So, now we're in a world where I feel compelled to distance myself from the author and her views if I publicly enjoy something she created. I don't want to provide the author with any more money--though we've already spent money and time on this project we love. Our financial investment in HP licenced fabric was all done by the time she outed herself as a TERF, but I still feel funny about how connected this quilt is with an author I no longer respect.

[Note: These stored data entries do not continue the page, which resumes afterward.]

/-- Queues the REMOTE_GET of the pages that a restore's REFS name, its own pages being pre-allocated (R241, R242). -/
def State.getGiven (s : State) (id : Nat) (g : Grant) : State :=
  let t := s.transfer id
  let ps := s.pagesAt t.slot g.req.layer g.req.firstTp g.req.tps
  let s := s.setTransfer id { t with
    requests := t.requests.filter fun q => !q.same g.req, grants := t.grants.filter (fun x => !x.req.same g.req) ++ [{ g with pages := ps }], moving := t.moving + 1 }
  s.enqueue t.kind.queue
    { op := 9, flags := 0x44, partition := BitVec.ofNat 8 t.partition.val, srcFmt := t.format.zeroExtend 8, dstFmt := t.format.zeroExtend 8
      layer := BitVec.ofNat 8 g.req.layer, count := BitVec.ofNat 32 (g.req.tps * t.ppt), dst := BitVec.ofNat 64 ((s.entry t.slot).pageRoot.getD 0)
      firstTp := BitVec.ofNat 32 g.req.firstTp, requestId := t.requestId, epoch := s.handoff.epoch, tag := t.id }

/-- Pre-allocates a restore's pages, in HW mode, and fetches them. -/
def State.queueGet (s : State) (id : Nat) (g : Grant) : Option State :=
  if s.fnMode 1 = .hostAssist then none
  else (State.allocAll (s.inFlightFor (s.transfer id)) g.req.cells s).map fun s => s.getGiven id g

/-- Grants whose pages are still to be had are kept with no pages, under their requests; each is tried again in order. -/
def State.retryGets (s : State) (id : Nat) : State :=
  ((s.transfer id).grants.filter fun g => (s.transfer id).requests.any fun q => q.same g.req).foldl (fun s g =>
    match s.queueGet id g with
    | some s => s
    | none => s) s

/-- REFS (R241): the receiver of a restore checks the references, pre-allocates its pages, or asks the host for them (R65), and
fetches the tiles. -/
def State.onRefs (s : State) (m : Msg) : State :=
  let id := m.handoffId.toNat
  let t := s.transfer id
  let q : CreditReq := { layer := fieldOf m.arg0 7 0, firstTp := fieldOf m.arg0 63 32, tps := fieldOf m.arg1 31 0 }
  if t.phase ≠ .granting ∨ t.holder ∨ t.kind ≠ .restore ∨ t.peer ≠ m.src then s
  else
    let good := t.admits q && decide (m.refs.length = q.tps * t.ppt) && (List.range m.refs.length).all fun i => t.refOk (m.refs.getD i 0) i
    if !good then (s.sendAbort t.peer t stMALFORMED).closeReceiver id stMALFORMED
    else
      let g : Grant := { req := q, refs := m.refs }
      match s.queueGet id g with
      | some s => s
      | none => (s.setTransfer id { t with requests := t.requests ++ [q], grants := t.grants ++ [g] }).postCredit id

/-- SENT (R242). -/
def State.onSent (s : State) (m : Msg) : State :=
  let id := m.handoffId.toNat
  let t := s.transfer id
  if t.phase = .granting ∧ t.holder = false ∧ t.peer = m.src then (s.setTransfer id { t with sent := true }).checkCommit id else s

/-! ### Descriptors of a transfer (R241) -/

/-- A REMOTE_PUT or REMOTE_GET of a transfer has completed (R241, R244): with a status of 0x10 or above it ends the
attempt, with POISON the transfer; TARGET_DEAD marks the peer failed (R248). -/
def State.moveDone (s : State) (id pages : Nat) (st : Byte) : State :=
  let t := s.transfer id
  let s := if st = stTARGET_DEAD then s.peerDead t.peer else s
  let t := s.transfer id
  if t.phase = .closed ∨ t.redirecting then s
  else
    let s := s.setTransfer id { t with
      moving := t.moving - 1, outstanding := t.outstanding - (if st.toNat < 0x10 then pages else 0)
      arrived := t.arrived + (if st.toNat < 0x10 then pages / t.ppt else 0) }
    if t.holder then
      if st.toNat < 0x10 then s.holderGoesOn id else if st = stPOISON then s.poisonEnd id else s.failAttempt id st
    else if st.toNat < 0x10 then s.checkCommit id
    else (s.sendAbort t.peer t st).closeReceiver id st

/-! ### Answers to a holder and to an initiator -/

/-- The outcome of an OPEN (R244): accepted, refused, or unanswered. A restore's receiver now awaits REFS. -/
def State.openAnswered (s : State) (x : Slot) (st : Byte) : State :=
  let id := x.handoffId.toNat
  let t := s.transfer id
  if t.phase ≠ .opening ∨ t.peer ≠ x.peer ∨ t.redirecting then s
  else if !t.holder then
    if st.toNat < 0x10 then s.setTransfer id { t with phase := .granting } else s.closeReceiver id st
  else if st.toNat < 0x10 then (s.setTransfer id { t with phase := .sending }).holderGoesOn id
  else match t.kind, st == stNOT_READY, t.cands with
  | .offload, true, c :: cs => ((s.setTransfer id { t with peer := c, cands := cs }).syncPeer t.slot).sendOpen id
  | _, _, _ => s.failAttempt id st

/-- The outcome of a REGISTER (R233): NOT_READY is tried again from the next step boundary on. An entry in RESTORING leaves that
state by R70 only when every lower range is back or by an end order, so a REGISTER for its next range that is refused with
another status is tried again as well (DEDUCED, log entry 80). -/
def State.registerAnswered (s : State) (x : Slot) (st : Byte) : State :=
  let id := x.handoffId.toNat
  let t := s.transfer id
  if t.phase = .closed ∨ t.registered then s
  else if st.toNat < 0x10 then (s.setTransfer id { t with registered := true }).sendOpen id
  else if st = stNOT_READY ∨ st = stTIMEOUT ∨ (t.kind = .restore ∧ t.fromReplica = false) then s.setTransfer id { t with again := true }
  else
    let s := s.closeTransfer id
    if t.kind = .restore then s.toIdle t.slot else s

/-- The outcome of a REDIRECT (R244, R246): a new receiver, to which the holder sends OPEN; NOT_READY, after which it asks
again at a step boundary; or LATE, by which the transfer has committed. -/
def State.redirectAnswered (s : State) (x : Slot) (st : Byte) (arg0 : U64) : State :=
  let id := x.handoffId.toNat
  let t := s.transfer id
  if t.phase ≠ .opening ∨ !t.redirecting then s
  else if st.toNat < 0x10 then
    let d := BitVec.ofNat 16 (fieldOf arg0 15 0)
    let i := BitVec.ofNat 32 (fieldOf arg0 63 32)
    let s := s.setTransfer id {}
    let s := s.setTransfer i.toNat { t with id := i, peer := d, redirecting := false, again := false, redirects := t.redirects + 1 }
    (s.setEntry t.slot { s.entry t.slot with handoffId := i, peerDev := some d }).sendOpen i.toNat
  else if st = stLATE then ((s.keepOutcome id true t.peer).setTransfer id {}).handedOver t.slot
  else s.setTransfer id { t with again := true }

/-! ### Admission at the PROMPT device (R565) -/

/-- ADMIT at a PROMPT device (R16, R17, R24, R70, R72, R237, R460, R565). The one rotated flag of an entry, which all its
pages then carry, is set where its plan rotates any layer (DESIGN CHOICE, log entry 79). -/
def State.onAdmit (s : State) (m : Msg) : State :=
  let recv := BitVec.ofNat 16 (fieldOf m.arg0 15 0)
  let self := recv == s.devId
  match m.header with
  | none => s.malformedMsg m
  | some h =>
    if !s.role.prefills ∨ !(s.plan h.model).loaded ∨ (self ∧ s.role ≠ .mixed) then s.staleMap m
    else if s.draining then s.reply m stNOT_READY
    else match s.idleSlot, s.takeRoot (s.plan h.model).rootBlock with
    | some n, some (r, s) =>
      let e := HerdEntry.ofHeader h m s.now
      let p := s.plan h.model
      let s := s.setEntry n { e with
        state := .admitted, pageRoot := some r, promptLen := fieldOf m.arg0 47 16, promptTokens := m.tokens, peerDev := some recv
        rotated := !p.rotated.isEmpty, partition := (s.tenantOf h.tenant.toNat).partition }
      let s := s.reply m stOK
      if self then s
      else s.openHolder { s.newTransfer n .handoff m.handoffId recv 0 (fieldOf m.arg0 47 16) with anchor := m.anchor }
    | _, _ => s.reply m stNOT_READY

/-- PROMPT_TOKENS (R565): in index order, never past P′. -/
def State.onPromptTokens (s : State) (m : Msg) : State :=
  match s.herdOf m.requestId with
  | none => s.reply m stMALFORMED
  | some n =>
    let e := s.entry n
    if fieldOf m.arg0 31 0 ≠ e.promptTokens.length ∨ e.promptLen < e.promptTokens.length + m.tokens.length then s.reply m stMALFORMED
    else (s.setEntry n { e with promptTokens := e.promptTokens ++ m.tokens }).reply m stOK

/-! ### Offloads, restores and replicas (R251, R254, R255, R261) -/

/-- D of R251. -/
def State.offloadTo (s : State) (e : HerdEntry) : Nat := (e.length - s.rdN Reg.HANDOFF_OFFLOAD_KEEP) / 4096 * 4096

/-- Targets of an offload in the order of R251 steps 3 and 4: the holder of the highest lower range, the replica holder, or
the CACHE devices of the map from position REQUEST_ID mod n on; targets that failed come last. -/
def State.offloadTargets (s : State) (e : HerdEntry) : List U16 :=
  match e.lowerPeers.getLast?, e.replicaDev with
  | some d, _ => [d]
  | none, some d => [d]
  | none, none =>
    let cs := s.serving (· == .cache) e.model e.partition.val
    let k := e.requestId.toNat % max 1 cs.length
    let rot := cs.drop k ++ cs.take k
    let ok := rot.filter fun d => !s.isFailed d && !e.offloadAvoid.contains d
    if ok.isEmpty then rot.filter (fun d => !s.isFailed d) else ok

/-- Opens an offload of [RANGE_START, D) to a target (R233, R251). -/
def State.startOffload (s : State) (n : Nat) (target : U16) (rest : List U16) : State :=
  let e := s.entry n
  let (id, s) := s.newHandoff
  let t := { (s.newTransfer n .offload id target e.rangeStart (s.offloadTo e)).allPacked with registered := false, cands := rest }
  s.openHolder (if e.replicaDev = some target then t.skipTo e.covered else t)
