-- ==== Sys2Proof/Machine/Springbok.lean ====
section
/-! DEFINITION. The Springbok lanes (chapter 05): routing, lane work units, spot checks, fences and reducers; the queries and
partial results of lower ranges (R144, R171, R252, R253); and barriers with the peer table (R83, R397-R400). -/

namespace Sys2Proof.Machine

/-! ### The peer table and barriers (R83, R397-R400) -/

/-- A peer's entry. -/
def State.peer (s : State) (d : Nat) : Peer := s.herd.peers.get d

/-- Replaces a peer's entry. -/
def State.setPeer (s : State) (d : Nat) (p : Peer) : State :=
  { s with herd := { s.herd with peers := s.herd.peers.set d p } }

/-- W(p) of R83. -/
def State.weight (s : State) (d : Nat) : Nat := 255 - (s.peer d).reduce

/-- Peers in the table. -/
def State.peerCount (s : State) : Nat := s.herd.peers.countWhere fun _ p => p.present

/-- The entry that a new peer replaces in a full table: the one longest without a barrier that is neither SUSPECT nor PINNED
(R400). -/
def State.peerVictim (s : State) : Option Nat :=
  (s.herd.peers.filter fun (_, p) => p.present && !p.suspect && !p.pinned).foldl
    (fun (b : Option Nat) (i, p) =>
      match b with
      | none => some i
      | some j => if p.stamp < (s.peer j).stamp then some i else some j) none

/-- Makes room for a peer's barrier record (R400); none when there is none. -/
def State.peerRoom (s : State) (d : Nat) : Option State :=
  if (s.peer d).present then some s
  else if s.peerCount < 512 then some (s.setPeer d { present := true })
  else match s.peerVictim with
    | none => none
    | some j => some ((s.setPeer j {}).setPeer d { present := true })

/-- Lasts among outcomes. -/
def lasts (bs : List BarrierOut) : Nat := bs.countP (·.last)

/-- Marks or clears a peer SUSPECT after a barrier (R398), with its weight (R83). -/
def State.judgePeer (s : State) (d : Nat) : State :=
  let p := s.peer d
  let n := p.barriers.length
  let k := lasts p.barriers
  let pct := s.rdN Reg.FAULT_SUSPECT_PCT
  if !p.suspect && decide (16 ≤ p.seen) && decide (pct * n < 100 * k) then
    let s := s.setPeer d { p with suspect := true, reduce := if p.pinned then p.reduce else 255 - s.rdN Reg.HERD_SUSPECT_WEIGHT }
    s.raise { severity := .corrected, block := 0x018, cause := 0x0048, detail0 := BitVec.ofNat 64 d, detail1 := BitVec.ofNat 64 k }
  else if p.suspect && decide (200 * k ≤ pct * n) then
    s.setPeer d { p with suspect := false, reduce := if p.pinned then p.reduce else 0 }
  else s

/-- Records a barrier's outcome for a peer (R397, R398). -/
def State.peerBarrier (s : State) (d : Nat) (o : BarrierOut) : State :=
  match s.peerRoom d with
  | none => s
  | some s =>
    let p := s.peer d
    let k := s.herd.stamp + 1
    let s := s.setPeer d { p with barriers := (o :: p.barriers).take (s.rdN Reg.FAULT_SUSPECT_WINDOW), seen := min 16 (p.seen + 1), stamp := k }
    ({ s with herd := { s.herd with stamp := k } }).judgePeer d

/-- What a barrier says of a peer: participants that arrived before it, the device itself among them, its wait, and whether
it was last (R397). -/
def LayerWait.outcome (w : LayerWait) (lagNs : Nat) (a : U16 × Nat × Bool) : BarrierOut :=
  let wait := a.2.1 - w.readyAt
  let after := w.arrived.all fun b => b.1 == a.1 || decide (b.2.1 < a.2.1)
  { rank := (w.arrived.countP fun b => decide (b.2.1 < a.2.1)) + (if w.readyAt < a.2.1 then 1 else 0) + 1
    wait := wait, last := a.2.2 || (after && decide (w.readyAt < a.2.1) && decide (lagNs < wait)) }

/-- The arrival with the longest wait, the last of those that wait as long. -/
def LayerWait.worst (w : LayerWait) : U16 × Nat :=
  w.arrived.foldl (fun b a => if b.2 ≤ a.2.1 - w.readyAt then (a.1, a.2.1 - w.readyAt) else b) (0xFFFF, 0)

/-- A barrier ends (R397): every peer's outcome, WAIT_NS (R410), the step's longest wait, and the BARRIER record (R422). -/
def State.endBarrier (s : State) (layer : Nat) : State :=
  let w := s.spring.waits.get layer
  if w.arrived.isEmpty then { s with spring := { s.spring with waits := s.spring.waits.set layer {} } }
  else
    let lag := s.rdN Reg.FAULT_LAG_MIN * 1000
    let m := w.worst
    let s := w.arrived.foldl (fun s a => s.peerBarrier a.1.toNat (w.outcome lag a)) s
    let s := s.obsCount 7 m.2
    let n := match s.herd.step with
      | some st => st.number
      | none => s.herd.stepNum
    let s := s.offer 2 [(4, n), (1, layer), (1, w.arrived.length + 1), (2, m.1.toNat), (4, m.2), (1, w.arrived.countP (·.2.2)), (3, 0)]
    let step := s.herd.step.map fun st =>
      if st.maxWait ≤ m.2 then { st with maxWait := m.2, lastPeer := m.1, lastLayer := layer } else st
    { s with herd := { s.herd with step := step }, spring := { s.spring with waits := s.spring.waits.set layer {} } }

/-! ### Lanes (R127-R133, R146-R150) -/

/-- Twice the products per cell per cycle of a tile format (R128). -/
def laneRate2 (f : Nat) : Nat :=
  match f with
  | 0 => 1
  | 1 | 2 => 2
  | _ => 4

/-- The lane of a page: its pseudo-channel's (R131). -/
def State.laneOfPage (s : State) (p : Nat) : Nat := s.memLane (s.pageAddr p)

/-- The lane is active. -/
def State.laneActive (s : State) (l : Nat) : Bool := !s.spring.fenced.getLsbD l

/-- The next active lane of the stack in PC order after ℓ, wrapping (R146, R148). -/
def State.nextLane (s : State) (l : Nat) : Option Nat :=
  ((List.range 31).map fun k => l / 32 * 32 + (l % 32 + k + 1) % 32).find? s.laneActive

/-- The lane that serves a pseudo-channel (R148); in a stack with none left, the units kept at ℓ are computed by the Eland
array (R149). -/
def State.serving_ (s : State) (l : Nat) : Nat := if s.laneActive l then l else (s.nextLane l).getD l

/-- Every lane of a stack is fenced (R149). -/
def State.stackOut (s : State) (stack : Nat) : Bool := (List.range 32).all fun k => s.spring.fenced.getLsbD (32 * stack + k)

/-- A lane's queue. -/
def State.laneQueue (s : State) (l : Nat) : List LaneUnit := s.spring.queues.get l

/-- Replaces a lane's queue. -/
def State.setLaneQueue (s : State) (l : Nat) (q : List LaneUnit) : State :=
  { s with spring := { s.spring with queues := s.spring.queues.set l q } }

/-! ### Reductions (R143-R145) -/

/-- A reduction. -/
def State.reduction (s : State) (k : Nat) : Reduction := s.spring.reductions.get k

/-- Replaces a reduction. -/
def State.setReduction (s : State) (k : Nat) (r : Reduction) : State :=
  { s with spring := { s.spring with reductions := s.spring.reductions.set k r } }

/-- The reduction of a step's entry and layer. -/
def State.reductionOf (s : State) (slot layer : Nat) : Option Nat :=
  (s.spring.reductions.find? fun x => x.2.active && decide (x.2.slot = slot) && decide (x.2.layer = layer) && x.2.asker.isNone).map Prod.fst

/-- Partial rows of a reduction: query rows × query heads. -/
def Reduction.size (r : Reduction) : Nat := r.positions.length * r.shape.queryHeads

/-- The committed positions that are read lie here. -/
def State.kvOf (s : State) (r : Reduction) : KvSource := .pages ((s.entry r.slot).pageRoot.getD 0) r.layer

/-- Every local partial of the reduction is at the home reducer. -/
def Reduction.local_ (r : Reduction) : Bool := r.todo.isEmpty && !r.eland && !(r.units.any fun x => decide (x.2 ≠ 0))

/-- With the last local partial of a step's entry the device is ready at the layer's barrier (R397). -/
def State.readyAt (s : State) (k : Nat) : State :=
  let r := s.reduction k
  if r.local_ && r.asker.isNone then
    { s with spring := { s.spring with waits := s.spring.waits.mod r.layer fun w => { w with readyAt := max w.readyAt s.now } } }
  else s

/-- Partial rows of a unit reach their quadrant's reducer; with the last unit it merges what it holds into one partial for each
row, which goes to the home reducer (R143). -/
def State.partialIn (s : State) (k quad : Nat) (rows : List (Nat × PRow)) : State :=
  let r := s.reduction k
  if !r.active then s
  else
    let held := r.quads.get quad ++ rows
    let left := r.units.get quad - 1
    let r := { r with units := r.units.set quad left, quads := r.quads.set quad held }
    if left = 0 then
      let r := { r with parts := r.parts ++ (mergeAll r.shape.dv r.size held).filter fun x => held.any fun y => y.1 == x.1, quads := r.quads.set quad [] }
      ((s.setReduction k r).count64 (Reg.SPRING_Q_MERGED_LO + 0x10 * quad) held.length).readyAt k
    else s.setReduction k r

/-- The Eland array's part of an entry and layer reaches the home reducer. -/
def State.elandPart (s : State) (k : Nat) (rows : List (Nat × PRow)) : State :=
  let r := s.reduction k
  if r.active && r.eland then (s.setReduction k { r with eland := false, parts := r.parts ++ rows }).readyAt k else s

/-! ### The Eland queue (R96) -/

/-- A source adds an operation, or is held until an entry frees (R96). -/
def State.elandAdd (s : State) (op : ElandOp) : State :=
  let op := { op with id := s.eland.nextOp }
  let s := { s with eland := { s.eland with nextOp := s.eland.nextOp + 1 } }
  if s.eland.queue.length < 256 ∧ s.eland.heldOps = [] then
    let n := s.eland.queue.length + 1
    let s := { s with eland := { s.eland with queue := s.eland.queue ++ [op] } }
    if s.rdN Reg.ELAND_QUEUE_HWM < n then s.wr Reg.ELAND_QUEUE_HWM (BitVec.ofNat 32 n) else s
  else { s with eland := { s.eland with heldOps := s.eland.heldOps ++ [op] } }

/-! ### Lane work units (R138-R142) -/

/-- Lane cycles of a unit (R151). -/
def unitCycles (tps slices qr f : Nat) : Nat :=
  let c := (256 * slices * qr + laneRate2 f - 1) / laneRate2 f
  let m := (20 * slices * tileSize f + 191) / 192
  tps * max c m + 64

/-- Tile positions that a lane holds of a reduction's committed range and of which a row sees a position (R138), ascending. -/
def State.laneTps (s : State) (r : Reduction) (l : Nat) : List Nat :=
  let root := s.root ((s.entry r.slot).pageRoot.getD 0)
  (((root.lists.get r.layer).filter fun p => decide (s.laneOfPage p = l)).map fun p => (s.page p).tilePos).eraseDups.filter fun tp =>
    s.seesSome r.shape r.positions (max r.range.1 (64 * tp)) (min r.range.2 (64 * tp + 64))

/-- Lanes that hold a position that the reduction reads (R138). -/
def State.lanesOf (s : State) (r : Reduction) : List Nat :=
  (((s.root ((s.entry r.slot).pageRoot.getD 0)).lists.get r.layer).map s.laneOfPage).eraseDups.filter fun l => !(s.laneTps r l).isEmpty

/-- Format of the tiles that a unit reads. -/
def State.unitFormat (s : State) (u : LaneUnit) : Nat := (s.root ((s.entry u.slot).pageRoot.getD 0)).format.toNat

/-- The prepared query row of an index of a unit, with step 3 of R139. -/
def State.unitQuery (s : State) (r : Reduction) (u : LaneUnit) (i : Nat) : List FNum :=
  scaleQuery (s.kvScale r.shape (s.kvOf r) r.layer u.head 0) (ofBf16 (r.queries.getD i []))

/-- Indices of a unit's query rows, as query row × G + query head (R155). -/
def Reduction.unitIndices (r : Reduction) (head : Nat) : List Nat :=
  (List.range r.positions.length).flatMap fun i => (List.range r.shape.group).map fun g => i * r.shape.queryHeads + head * r.shape.group + g

/-- Positions that a query row of a unit sees, in the order in which the lane reads them (R140). -/
def State.unitSees (s : State) (r : Reduction) (u : LaneUnit) (i : Nat) : List Nat :=
  (u.tps.flatMap fun tp => (List.range 64).map fun k => 64 * tp + k).filter fun j =>
    decide (r.range.1 ≤ j ∧ j < r.range.2) && s.maskSees r.shape (r.positions.getD (i / max 1 r.shape.queryHeads) 0) j

/-- A tile that the unit reads is poisoned (R142): those of its head at its tile positions. -/
def State.readsPoison (s : State) (u : LaneUnit) : Bool :=
  let r := s.reduction u.red
  let n := slicesOf r.shape.width
  u.tps.any fun tp => (List.range (2 * n)).any fun i => match s.tileAt r.shape (s.kvOf r) tp (2 * u.head * n + i) with
    | some (a, f) => s.poisoned a (tileSize f)
    | none => true

/-- What a sound run of a unit gives (R140, R142): one partial row for each query row. -/
def State.unitRows (s : State) (u : LaneUnit) : UnitResult :=
  let r := s.reduction u.red
  let src := s.kvOf r
  let vs := s.kvScale r.shape src r.layer u.head 1
  let poison := s.readsPoison u
  { rows := (r.unitIndices u.head).map fun i =>
      let items := (s.unitSees r u i).map fun j => s.kvRow r.shape src u.head j
      (i, { laneRow u.draw (65536 * i) r.shape.dv (fp32.decode r.shape.scale.toNat) vs (s.unitQuery r u i) items with poisoned := poison }) }

/-- The lane buffer of a unit that begins (R129): its query rows, accumulators and statistics at their start, and the first two
tile reads. -/
def State.bufferOf (s : State) (u : LaneUnit) : LaneBuffer :=
  let r := s.reduction u.red
  let is := r.unitIndices u.head
  { queries := is.flatMap fun i => (s.unitQuery r u i).map fun v => BitVec.ofNat 16 ((elemFmt 0).wide v)
    sums := is.flatMap fun _ => 0xFF800000#32 :: 0 :: List.replicate r.shape.dv 0
    tiles := (u.tps.take 1).flatMap fun tp => (List.range 2).filterMap fun i =>
      (s.tileAt r.shape (s.kvOf r) tp (2 * u.head * slicesOf r.shape.width + i)).map fun x => s.bytes x.1 (tileSize x.2) }

/-- The first unit of a lane's queue runs: its query rows and fresh accumulators are in the lane buffer, with the first two tile
reads (R129, R139, R140); without a unit the buffer is empty. -/
def State.startUnit (s : State) (l : Nat) : State :=
  { s with spring := { s.spring with buffers := s.spring.buffers.set l (match s.laneQueue l with
      | u :: _ => s.bufferOf u
      | [] => {}) } }

/-- The unit's partials go to the reducer: counted, attributed to the entry's tenant, and POISON_OUT where poisoned. -/
def State.release (s : State) (u : LaneUnit) (rows : List (Nat × PRow)) : State :=
  let s := s.count64 Reg.SPRING_UNITS_LO 1
  let s := if rows.any fun x => x.2.poisoned then (s.count Reg.SPRING_POISON_UNITS 1).setFlag Reg.SPRING_STATUS 5 true else s
  s.partialIn u.red (u.lane / 160) rows

/-- Charges a unit's run to its lane and to the entry's tenant (R151, R374). -/
def State.runUnit (s : State) (u : LaneUnit) (l : Nat) : State :=
  let f := s.unitFormat u
  let n := slicesOf (s.reduction u.red).shape.width
  let c := unitCycles u.tps.length n u.rows f
  let s := { s with spring := { s.spring with busy := s.spring.busy.mod (l / 160) (· + c) } }
  (s.spend c).tally (s.entry u.slot).tenant.toNat fun x => { x with laneCycles := x.laneCycles + c, hbm := x.hbm + u.tps.length * 2 * n * tileSize f / 64 }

planning sketch for Riddle's diary

It's the first time I've thought very seriously about "death of the author" (by which I mean, both that the author doesn't get to determine what their work means AND that the author is separate from the work).  This is the first author whose work I really loved, who went on to make what I consider a real negative difference in the world. I loved Good Omens; Terry Pratchett has always been one of my favorite authors, while the living author of those books was not. I feel ok about continuing to support Good Omens, since the problematic living author is no longer associated with the TV version. 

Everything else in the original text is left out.